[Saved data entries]
---*---

/-- What step 7 makes of the state before any of its tallies, and the tracker's tally there: the charge, and the open, retry or close
(R39, R52, R53, R57, R76). -/
def CarriedOut (p : Port) (i : RuleIndex) (e : RuleEntry) (t : Telegram) (u v : State) (tally : Option (Option Group × Counter)) :
    Prop :=
  let w := charged e t u
  let deadline (k : BitVec 2) : Moment := u.now + u.settings.classMs[k.toNat].toNat * 4000
  (tracked e t = false ∧ v = w ∧ tally = none) ∨
  (e.action = .track ∧ t.kind = .poll ∧ (∀ x ∈ u.pet, x.key ≠ pollKey t) ∧ u.pet.length < 64 ∧
    (u.pet.countP fun x => decide (x.key.requester = t.source)) < u.settings.requesterLimit.toNat ∧
    tally = some (e.group, .opened) ∧
    ∃ slot : Fin 64, (∀ x ∈ u.pet, x.slot ≠ slot) ∧ (∀ j < slot, ∃ x ∈ u.pet, x.slot = j) ∧
      v = { w with
        pet := u.pet ++
          [{ key := pollKey t, port := p, rule := i, group := e.group, timeoutClass := e.timeoutClass,
             deadline := deadline e.timeoutClass, used := 0, allowance := e.allowance, notice := e.notice,
             number := u.openCounter, slot := slot }],
        petSound := u.petSound.set slot true, ring := u.ring.filter fun k => decide (k ≠ pollKey t),
        openCounter := u.openCounter + 1 }) ∨
  (∃ x ∈ u.pet, e.action = .track ∧ t.kind = .poll ∧ x.key = pollKey t ∧ x.port = p ∧ x.used.toNat < x.allowance.toNat ∧
    tally = some (x.group, .retried) ∧
    v = { w with pet := u.pet.map fun y =>
            if y.key = x.key then { y with used := y.used + 1, deadline := deadline x.timeoutClass } else y }) ∨
  (∃ x ∈ u.pet, e.action = .track ∧ t.kind = .reply ∧ x.key = replyKey t ∧ x.port = p.other ∧
    tally = some (x.group, .answered) ∧ v = { w with pet := u.pet.filter fun y => decide (y.key ≠ x.key) })

/-! ## The terms of claims about the transmitter, the start and the settings -/

/-- The transmitter of `p` takes again, and nothing else changes (R17). -/
def TakesAgain (p : Port) (u t : State) : Prop :=
  t = u.setPort p (t.port p) ∧ Takes u.now (byteTime u.sampled.rts) (u.port p) (t.port p)

/-- A port with every queue empty, every counter 0, no record and no notice pending (R19, R20, R157, R185). -/
def blankPort (signal : Bool) (line : LineState) (timing : Option Moment) : PortState :=
  { signal := signal, line := line, timing := timing, assembly := none, lostFrame := none, forwardQ := [],
    localQ := [], sending := none, counters := Vector.replicate 13 0, lastAnswer := none, noticePending := false }

/-- The gate at the start of STARTING: every block at its reset value, the straps sampled, the two ports as given (R194, R195). -/
def started (portC portF : PortState) (u : State) : State :=
  { State.reset with now := u.now, strapPins := u.strapPins, sampled := u.strapPins, portC := portC, portF := portF,
                     pending := u.pending }

/-- The gate after a restart is carried out: each line monitor as it stood (R201). -/
def restarted (u : State) : State :=
  started (blankPort u.portC.signal u.portC.line u.portC.timing) (blankPort u.portF.signal u.portF.line u.portF.timing) u

/-- The gate after power-on: each line monitor samples its line (R11, R202). -/
def poweredOn (u : State) : State :=
  started (blankPort u.portC.signal (if u.portC.signal then .up else .down) none)
    (blankPort u.portF.signal (if u.portF.signal then .up else .down) none) u

/-- The bytes of one of the thirteen settings fields, numbered from 0 in the order of R166, with FFh for absent (R206). -/
def fieldBytes (x : Settings) (k : Fin 13) : List Byte :=
  match k with
  | 0 => [match x.actionDown with | .pass => 0 | .block => 1]
  | 1 => [match x.actionUp with | .pass => 0 | .block => 1]
  | 2 => [match x.groupDown with | none => 0xFF | some g => byteOf g.val]
  | 3 => [match x.groupUp with | none => 0xFF | some g => byteOf g.val]
  | 4 => [x.requesterLimit]
  | 5 => [x.classMs[0].extractLsb' 8 8, x.classMs[0].extractLsb' 0 8]
  | 6 => [x.classMs[1].extractLsb' 8 8, x.classMs[1].extractLsb' 0 8]
  | 7 => [x.classMs[2].extractLsb' 8 8, x.classMs[2].extractLsb' 0 8]
  | 8 => [x.classMs[3].extractLsb' 8 8, x.classMs[3].extractLsb' 0 8]
  | 9 => [match x.access with | .closed => 0 | .inquire => 1 | .full => 2]
  | 10 => [match x.noticeC with | none => 0xFF | some n => n]
  | 11 => [match x.noticeF with | none => 0xFF | some n => n]
  | 12 => [0#4 ++ x.answerReach]

/-- The seventeen bytes of a settings record (R166, R206). -/
def settingsBytes (x : Settings) : List Byte := (List.finRange 13).flatMap (fieldBytes x)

---*---

_TRY IT_
From the records above, copy only the lines starting with the line that holds "(R194, R195). -/" and going on through the line that holds "def poweredOn (u", exactly as written.

_RESPONSE BOX_
/-- The gate at the start of STARTING: every block at its reset value, the straps sampled, the two ports as given (R194, R195). -/
def started (portC portF : PortState) (u : State) : State :=
  { State.reset with now := u.now, strapPins := u.strapPins, sampled := u.strapPins, portC := portC, portF := portF,
                     pending := u.pending }

/-- The gate after a restart is carried out: each line monitor as it stood (R201). -/
def restarted (u : State) : State :=
  started (blankPort u.portC.signal u.portC.line u.portC.timing) (blankPort u.portF.signal u.portF.line u.portF.timing) u

/-- The gate after power-on: each line monitor samples its line (R11, R202). -/
def poweredOn (u : State) : State :=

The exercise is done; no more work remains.